---------- RECORDS FOR THIS EXERCISE
-- ==== Sys2Proof/Laws/Memory.lean ====
section
/-! SUPPORT. The laws of the byte arrays: a read after a write gives the value written, a write leaves every other index
alone, and every write keeps the canonical form and the bounds. -/

namespace Sys2Proof.Machine

@[simp] theorem read_nil (i : Nat) : Memory.read [] i = 0 := rfl

/-- An index below every listed one reads as unlisted. -/
theorem read_below (m : Memory) (l i : Nat) (h : Memory.wfAbove m (some l) = true) (hi : i ≤ l) :
    Memory.read m i = Memory.unlisted := by
  induction m generalizing l with
  | nil => rfl
  | cons c m ih =>
    obtain ⟨a, b⟩ := c
    simp only [Memory.wfAbove, Bool.and_eq_true, decide_eq_true_eq] at h
    have hne : i ≠ a := by omega
    simp only [Memory.read, hne, if_false]
    exact ih a h.2 (by omega)

/-- R12: a read of another index is not changed by a write (no form needed). -/
theorem read_write_ne (m : Memory) (i j : Nat) (v : Byte) (h : j ≠ i) :
    Memory.read (Memory.write m i v) j = Memory.read m j := by
  induction m with
  | nil =>
    simp only [Memory.write]
    split <;> simp [Memory.read, h]
  | cons c m ih =>
    obtain ⟨a, b⟩ := c
    simp only [Memory.write]
    split
    · split <;> simp [Memory.read, h]
    · split
      · next hia => subst hia; split <;> simp [Memory.read, h]
      · simp only [Memory.read, ih]

/-- R12: a read of the index just written gives the value written, in the canonical form. -/
theorem read_write_same (m : Memory) (i : Nat) (v : Byte) (lo : Option Nat) (h : Memory.wfAbove m lo = true) :
    Memory.read (Memory.write m i v) i = v := by
  induction m generalizing lo with
  | nil =>
    simp only [Memory.write]
    split <;> simp_all [Memory.read]
  | cons c m ih =>
    obtain ⟨a, b⟩ := c
    simp only [Memory.wfAbove, Bool.and_eq_true] at h
    simp only [Memory.write]
    split
    · next hlt =>
      split
      · next hv =>
        have hne : i ≠ a := by omega
        simp only [Memory.read, hne, if_false, hv]
        exact read_below m a i h.2 (by omega)
      · simp [Memory.read]
    · split
      · next hia =>
        subst hia
        split
        · next hv => rw [read_below m i i h.2 (Nat.le_refl i), hv]
        · simp [Memory.read]
      · next hia =>
        simp only [Memory.read, hia, if_false]
        exact ih (some a) h.2

/-- A write at an index above the bound keeps the form above the bound. -/
theorem wfAbove_write (m : Memory) (i : Nat) (v : Byte) (lo : Option Nat) (h : Memory.wfAbove m lo = true)
    (hlo : ∀ l, lo = some l → l < i) : Memory.wfAbove (Memory.write m i v) lo = true := by
  induction m generalizing lo with
  | nil =>
    simp only [Memory.write]
    split
    · rfl
    · cases lo with
      | none => simp_all [Memory.wfAbove]
      | some l => have := hlo l rfl; simp_all [Memory.wfAbove]
  | cons c m ih =>
    obtain ⟨a, b⟩ := c
    have h' := h
    simp only [Memory.wfAbove, Bool.and_eq_true] at h'
    obtain ⟨⟨h1, h2⟩, h3⟩ := h'
    simp only [Memory.write]
    split
    · next hlt =>
      split
      · exact h
      · next hv =>
        cases lo with
        | none => simp_all [Memory.wfAbove]
        | some l => have := hlo l rfl; simp_all [Memory.wfAbove]
    · split
      · next hia =>
        subst hia
        split
        · cases lo with
          | none =>
            cases m with
            | nil => rfl
            | cons d m => simp_all [Memory.wfAbove]
          | some l =>
            have := hlo l rfl
            cases m with
            | nil => rfl
            | cons d m =>
              obtain ⟨e, f⟩ := d
              simp only [Memory.wfAbove, Bool.and_eq_true, decide_eq_true_eq] at h3 ⊢
              exact ⟨⟨by omega, h3.1.2⟩, h3.2⟩
        · next hv =>
          simp only [Memory.wfAbove, Bool.and_eq_true]
          exact ⟨⟨h1, by simpa using hv⟩, h3⟩
      · next hia =>
        simp only [Memory.wfAbove, Bool.and_eq_true]
        exact ⟨⟨h1, h2⟩, ih (some a) h3 (by intro l hl; cases hl; omega)⟩

/-- Every write keeps the canonical form. -/
theorem wf_write (m : Memory) (i : Nat) (v : Byte) (h : Memory.wf m = true) :
    Memory.wf (Memory.write m i v) = true :=
  wfAbove_write m i v none h (by simp)

@[simp] theorem wf_nil : Memory.wf [] = true := rfl

theorem within_cons (n a : Nat) (b : Byte) (m : Memory) :
    Memory.within n ((a, b) :: m) = (decide (a < n) && Memory.within n m) := rfl

/-- A write inside the bound keeps the array inside the bound. -/
theorem within_write (m : Memory) (i n : Nat) (v : Byte) (h : Memory.within n m = true) (hi : i < n) :
    Memory.within n (Memory.write m i v) = true := by
  induction m with
  | nil =>
    simp only [Memory.write]
    split <;> simp [Memory.within, hi]
  | cons c m ih =>
    obtain ⟨a, b⟩ := c
    rw [within_cons, Bool.and_eq_true, decide_eq_true_eq] at h
    simp only [Memory.write]
    split
    · split <;> simp only [within_cons, h, hi, decide_true, Bool.and_self]
    · split
      · split <;> simp only [within_cons, h, decide_true, Bool.and_self]
      · simp only [within_cons, h, ih h.2, decide_true, Bool.and_self]

@[simp] theorem within_nil (n : Nat) : Memory.within n [] = true := rfl

end Sys2Proof.Machine
end

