-- ==== Sys2Proof/Tests/Slice0.lean ====
section
/-! SUPPORT. Tests and witnesses. Every expected value is taken from the tables and worked vectors of spec/ (the vector's
id stands in the comment), never from the model. `test_` theorems check one step or one word; `witness_` theorems show
that the hypotheses of an obligation are met together, at the boundary of each clause. -/

namespace Sys2Proof.Tests

open Sys2Proof.Machine

/-! ### Helpers -/

/-- The operation answers a next state that satisfies `ok`. -/
def gives (i : Instr) (s : State) (ok : State → Bool) : Bool :=
  match exec i s with
  | .next t => ok t
  | .fault _ => false
  | .refused _ => false

/-- The operation stops with this fault. -/
def stops (i : Instr) (s : State) (f : Fault) : Bool :=
  match exec i s with
  | .next _ => false
  | .fault g => g == f
  | .refused _ => false

/-- The next step is refused with this reason. -/
def refuses (s : State) (r : Refusal) : Bool :=
  match step s with
  | .next _ => false
  | .fault _ => false
  | .refused q => q == r

/-- The next step answers a next state that satisfies `ok`. -/
def steps (s : State) (ok : State → Bool) : Bool :=
  match step s with
  | .next t => ok t
  | .fault _ => false
  | .refused _ => false

/-- The word is decoded to this instruction. -/
def decodes (c : Code) (i : Instr) : Bool := (decode c).toOption == some i

/-- The word is rejected with this reason. -/
def rejects (c : Code) (e : DecodeError) : Bool :=
  match decode c with
  | .ok _ => false
  | .error d => d == e

/-- Three bytes held, the tick due (the state of V-TMR-9). -/
def dueState : State :=
  { State.reset with ib := [(0, 0xC8), (1, 0x18), (2, 0x16)], level := 3, tph := .due }

/-- A tick body with one byte left to parse (the state of V-TMR-11). -/
def parsingState : State := { State.reset with tph := .parsing, wq := [0xC8] }

/-- Inside a body at its first byte. -/
def typeState : State := { State.reset with pstate := .readPayload, flen := 24, cursor := 0 }

/-- A full intake buffer of a block with INTAKE_CAP = 64 (the state of V-INT-4). -/
def fullState : State := { State.reset with level := 64 }

/-- 95_test_vectors.md: the values of F_MIX. -/
def mixValues : Vector Chan 16 :=
  #v[172, 992, 1811, 992, 172, 1811, 992, 992, 0, 2047, 1, 1024, 1023, 5, 2046, 3]

/-- 95_test_vectors.md: the data bytes of F_MIX. -/
def mixData : Vector Byte 22 :=
  #v[0xAC, 0x00, 0xDF, 0xC4, 0xC1, 0xC7, 0x8A, 0x89, 0x83, 0x0F, 0x7C, 0x00, 0xF8, 0x7F, 0x00, 0x00, 0xF8, 0xBF, 0x02,
    0xF8, 0x7F, 0x00]

/-- The body of F_MIX but for its last byte is in PB, and the parser waits for that byte. -/
def lastByteState : State :=
  { State.reset with
    pstate := .readPayload, flen := 24, cursor := 23, ptype := 0x16
    pb := ⟨(0x16 :: mixData.toList ++ [0x00]).toArray, by decide⟩ }

theorem due_inv : dueState.Inv :=
  ⟨by decide, by decide, by decide, by decide, by decide, by decide, by decide, by decide, by decide⟩

theorem parsing_inv : parsingState.Inv :=
  ⟨by decide, by decide, by decide, by decide, by decide, by decide, by decide, by decide, by decide⟩

theorem emptyDue_inv : ({ State.reset with tph := .due } : State).Inv :=
  ⟨by decide, by decide, by decide, by decide, by decide, by decide, by decide, by decide, by decide⟩

theorem full_inv : fullState.Inv :=
  ⟨by decide, by decide, by decide, by decide, by decide, by decide, by decide, by decide, by decide⟩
--------------------
§ TASK TO CARRY OUT
Would you count the lines in the data that contain "mixData" and answer with only the number?

§ WRITTEN RESPONSE
2